The Court laid out both the method for challenging the venue of a suit and the analysis that a district court needs to apply to such a proper challenge.

The Method for Challenging the Suit:

  • When asserting a forum selection clause, it is not proper to move to dismiss pursuant to 28 U.S.C. § 1406 or Federal Rule of Civil Procedure 12(b)(3) on the basis that the venue in which the suit was filed is “wrong” or “improper;”
  • When asserting a forum selection clause that selects another federal forum, 28 U.S.C. § 1404(a) is the proper means of challenging the forum and obtaining a transfer (the Court expressly recognized that it might be possible to move to dismiss under Federal Rule of Civil Procedure 12(b)(6), but did not resolve the question because only amicus had raised it); and
  • When asserting a forum selection clause that selects a state or foreign forum, forum non conveniens is the proper means of challenging the forum and obtaining dismissal.
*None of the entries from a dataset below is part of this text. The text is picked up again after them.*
@[simp] theorem dropFlight_mem (s : State) (n : Nat) : (dropFlight s n).mem = s.mem := rfl
@[simp] theorem dropFlight_empties (s : State) (n : Nat) : (dropFlight s n).empties = s.empties := rfl
@[simp] theorem dropFlight_bads (s : State) (n : Nat) : (dropFlight s n).bads = s.bads := rfl
@[simp] theorem dropFlight_cores (s : State) (n : Nat) : (dropFlight s n).cores = s.cores := rfl
@[simp] theorem dropFlight_resvs (s : State) (n : Nat) : (dropFlight s n).resvs = s.resvs := rfl
@[simp] theorem dropFlight_bankErrs (s : State) (n : Nat) : (dropFlight s n).bankErrs = s.bankErrs := rfl
@[simp] theorem dropFlight_net (s : State) (n : Nat) : (dropFlight s n).net = s.net := rfl
@[simp] theorem dropFlight_moving (s : State) (n : Nat) : (dropFlight s n).moving = s.moving := rfl
@[simp] theorem dropFlight_xl (s : State) (n : Nat) : (dropFlight s n).xl = s.xl := rfl
@[simp] theorem dropFlight_jigs (s : State) (n : Nat) : (dropFlight s n).jigs = s.jigs := rfl
@[simp] theorem dropFlight_counters (s : State) (n : Nat) : (dropFlight s n).counters = s.counters := rfl
@[simp] theorem dropFlight_front (s : State) (n : Nat) : (dropFlight s n).front = s.front := rfl
@[simp] theorem dropFlight_life (s : State) (n : Nat) : (dropFlight s n).life = s.life := rfl
@[simp] theorem dropFlight_cc (s : State) (n : Nat) : (dropFlight s n).cc = s.cc := rfl
@[simp] theorem dropFlight_time (s : State) (n : Nat) : (dropFlight s n).time = s.time := rfl
@[simp] theorem dropFlight_booted (s : State) (n : Nat) : (dropFlight s n).booted = s.booted := rfl
@[simp] theorem dropFlight_agenda (s : State) (n : Nat) : (dropFlight s n).agenda = s.agenda := rfl
@[simp] theorem dropFlight_turn (s : State) (n : Nat) : (dropFlight s n).turn = s.turn := rfl
@[simp] theorem dropFlight_serial (s : State) (n : Nat) : (dropFlight s n).serial = s.serial := rfl
@[simp] theorem dropFlight_free (s : State) (n : Nat) : (dropFlight s n).free = s.free := rfl
@[simp] theorem dropFlight_issued (s : State) (n : Nat) : (dropFlight s n).issued = s.issued := rfl

@[simp] theorem setFlight_mem (s : State) (a : Access) : (setFlight s a).mem = s.mem := rfl
@[simp] theorem setFlight_empties (s : State) (a : Access) : (setFlight s a).empties = s.empties := rfl
@[simp] theorem setFlight_bads (s : State) (a : Access) : (setFlight s a).bads = s.bads := rfl
@[simp] theorem setFlight_cores (s : State) (a : Access) : (setFlight s a).cores = s.cores := rfl
@[simp] theorem setFlight_resvs (s : State) (a : Access) : (setFlight s a).resvs = s.resvs := rfl
@[simp] theorem setFlight_bankErrs (s : State) (a : Access) : (setFlight s a).bankErrs = s.bankErrs := rfl
@[simp] theorem setFlight_net (s : State) (a : Access) : (setFlight s a).net = s.net := rfl
@[simp] theorem setFlight_moving (s : State) (a : Access) : (setFlight s a).moving = s.moving := rfl
@[simp] theorem setFlight_xl (s : State) (a : Access) : (setFlight s a).xl = s.xl := rfl
@[simp] theorem setFlight_jigs (s : State) (a : Access) : (setFlight s a).jigs = s.jigs := rfl
@[simp] theorem setFlight_counters (s : State) (a : Access) : (setFlight s a).counters = s.counters := rfl
@[simp] theorem setFlight_front (s : State) (a : Access) : (setFlight s a).front = s.front := rfl
@[simp] theorem setFlight_life (s : State) (a : Access) : (setFlight s a).life = s.life := rfl
@[simp] theorem setFlight_cc (s : State) (a : Access) : (setFlight s a).cc = s.cc := rfl
@[simp] theorem setFlight_time (s : State) (a : Access) : (setFlight s a).time = s.time := rfl
@[simp] theorem setFlight_booted (s : State) (a : Access) : (setFlight s a).booted = s.booted := rfl
@[simp] theorem setFlight_agenda (s : State) (a : Access) : (setFlight s a).agenda = s.agenda := rfl
@[simp] theorem setFlight_turn (s : State) (a : Access) : (setFlight s a).turn = s.turn := rfl
@[simp] theorem setFlight_serial (s : State) (a : Access) : (setFlight s a).serial = s.serial := rfl
@[simp] theorem setFlight_free (s : State) (a : Access) : (setFlight s a).free = s.free := rfl
@[simp] theorem setFlight_issued (s : State) (a : Access) : (setFlight s a).issued = s.issued := rfl


/-! ### A core -/

@[simp] theorem Core_setSlot_cycle (k : Core) (i : Nat) (x : Slot) : (k.setSlot i x).cycle = k.cycle := rfl
@[simp] theorem Core_setSlot_shared (k : Core) (i : Nat) (x : Slot) : (k.setSlot i x).shared = k.shared := rfl
@[simp] theorem Core_setSlot_hsegs (k : Core) (i : Nat) (x : Slot) : (k.setSlot i x).hsegs = k.hsegs := rfl
@[simp] theorem Core_setSlot_chan (k : Core) (i : Nat) (x : Slot) : (k.setSlot i x).chan = k.chan := rfl
@[simp] theorem Core_setSlot_inbox (k : Core) (i : Nat) (x : Slot) : (k.setSlot i x).inbox = k.inbox := rfl
@[simp] theorem Core_setSlot_joint (k : Core) (i : Nat) (x : Slot) : (k.setSlot i x).joint = k.joint := rfl
@[simp] theorem Core_setSlot_arrivals (k : Core) (i : Nat) (x : Slot) : (k.setSlot i x).arrivals = k.arrivals := rfl
@[simp] theorem Core_setSlot_heldPlaces (k : Core) (i : Nat) (x : Slot) :
    (k.setSlot i x).heldPlaces = k.heldPlaces := rfl
@[simp] theorem Core_setSlot_refused (k : Core) (i : Nat) (x : Slot) : (k.setSlot i x).refused = k.refused := rfl
@[simp] theorem Core_setSlot_lookup (k : Core) (i : Nat) (x : Slot) : (k.setSlot i x).lookup = k.lookup := rfl
@[simp] theorem Core_setSlot_tags (k : Core) (i : Nat) (x : Slot) : (k.setSlot i x).tags = k.tags := rfl
@[simp] theorem Core_setSlot_copyQ (k : Core) (i : Nat) (x : Slot) : (k.setSlot i x).copyQ = k.copyQ := rfl
@[simp] theorem Core_setSlot_copyRun (k : Core) (i : Nat) (x : Slot) : (k.setSlot i x).copyRun = k.copyRun := rfl
@[simp] theorem Core_setSlot_matQ (k : Core) (i : Nat) (x : Slot) : (k.setSlot i x).matQ = k.matQ := rfl
@[simp] theorem Core_setSlot_matRun (k : Core) (i : Nat) (x : Slot) : (k.setSlot i x).matRun = k.matRun := rfl
@[simp] theorem Core_setSlot_matWait (k : Core) (i : Nat) (x : Slot) : (k.setSlot i x).matWait = k.matWait := rfl
@[simp] theorem Core_setSlot_matGrant (k : Core) (i : Nat) (x : Slot) : (k.setSlot i x).matGrant = k.matGrant := rfl
@[simp] theorem Core_setSlot_acc (k : Core) (i : Nat) (x : Slot) : (k.setSlot i x).acc = k.acc := rfl
@[simp] theorem Core_setSlot_accStat (k : Core) (i : Nat) (x : Slot) : (k.setSlot i x).accStat = k.accStat := rfl
@[simp] theorem Core_setSlot_accBad (k : Core) (i : Nat) (x : Slot) : (k.setSlot i x).accBad = k.accBad := rfl
@[simp] theorem Core_setSlot_amax (k : Core) (i : Nat) (x : Slot) : (k.setSlot i x).amax = k.amax := rfl
@[simp] theorem Core_setSlot_pwShadow (k : Core) (i : Nat) (x : Slot) : (k.setSlot i x).pwShadow = k.pwShadow := rfl
@[simp] theorem Core_setSlot_pwOver (k : Core) (i : Nat) (x : Slot) : (k.setSlot i x).pwOver = k.pwOver := rfl
@[simp] theorem Core_setSlot_dup (k : Core) (i : Nat) (x : Slot) : (k.setSlot i x).dup = k.dup := rfl
@[simp] theorem Core_setSlot_pairs (k : Core) (i : Nat) (x : Slot) : (k.setSlot i x).pairs = k.pairs := rfl
@[simp] theorem Core_setSlot_store (k : Core) (i : Nat) (x : Slot) : (k.setSlot i x).store = k.store := rfl
@[simp] theorem Core_setSlot_evicting (k : Core) (i : Nat) (x : Slot) : (k.setSlot i x).evicting = k.evicting := rfl
@[simp] theorem Core_setSlot_asked (k : Core) (i : Nat) (x : Slot) : (k.setSlot i x).asked = k.asked := rfl
@[simp] theorem Core_setSlot_paused (k : Core) (i : Nat) (x : Slot) : (k.setSlot i x).paused = k.paused := rfl
@[simp] theorem Core_setSlot_vt (k : Core) (i : Nat) (x : Slot) : (k.setSlot i x).vt = k.vt := rfl
@[simp] theorem Core_setSlot_halted (k : Core) (i : Nat) (x : Slot) : (k.setSlot i x).halted = k.halted := rfl
@[simp] theorem Core_setSlot_breakpoints (k : Core) (i : Nat) (x : Slot) :
    (k.setSlot i x).breakpoints = k.breakpoints := rfl
@[simp] theorem Core_setSlot_nIssued (k : Core) (i : Nat) (x : Slot) : (k.setSlot i x).nIssued = k.nIssued := rfl
@[simp] theorem Core_setSlot_nIdled (k : Core) (i : Nat) (x : Slot) : (k.setSlot i x).nIdled = k.nIdled := rfl
@[simp] theorem Core_setSlot_nVacant (k : Core) (i : Nat) (x : Slot) : (k.setSlot i x).nVacant = k.nVacant := rfl
@[simp] theorem Core_setSlot_nMem (k : Core) (i : Nat) (x : Slot) : (k.setSlot i x).nMem = k.nMem := rfl
@[simp] theorem Core_setSlot_nMsg (k : Core) (i : Nat) (x : Slot) : (k.setSlot i x).nMsg = k.nMsg := rfl
@[simp] theorem Core_setSlot_rot (k : Core) (i : Nat) (x : Slot) : (k.setSlot i x).rot = k.rot := rfl
@[simp] theorem Core_setSlot_hist (k : Core) (i : Nat) (x : Slot) : (k.setSlot i x).hist = k.hist := rfl
@[simp] theorem Core_setSlot_lastTrace (k : Core) (i : Nat) (x : Slot) :
    (k.setSlot i x).lastTrace = k.lastTrace := rfl
@[simp] theorem Core_setSlot_sampled (k : Core) (i : Nat) (x : Slot) : (k.setSlot i x).sampled = k.sampled := rfl
@[simp] theorem Core_setSlot_sampling (k : Core) (i : Nat) (x : Slot) : (k.setSlot i x).sampling = k.sampling := rfl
The Supreme Court clarified the ways in which analysis of a motion to transfer or for forum non conveniens differs when a party is seeking to enforce a forum selection clause. The changes arise because the parties have already made a determination as to what forum is proper at the time they entered into their contract. Thus, where a court would ordinarily defer to the plaintiff’s venue choice, that factor is immaterial when there is a forum selection clause, because it is the initial choice of forum—at the time of contracting—that carries weight, not the later change of mind. The plaintiff then must show why the court should not transfer the case to the agreed forum. Likewise, the “private interests” have already been weighed between the parties, and the court will look only to “public interests” in determining whether to uphold the forum selection clause. Flowing from those two, the law of the court in which the suit was filed is not given weight: if the case is transferred, the choice-of-law rules of the forum set forth in the forum selection clause apply to determine the substantive law that will govern the dispute. “In all but the most unusual cases, therefore, ‘the interest of justice’ is served by holding parties to their bargain.”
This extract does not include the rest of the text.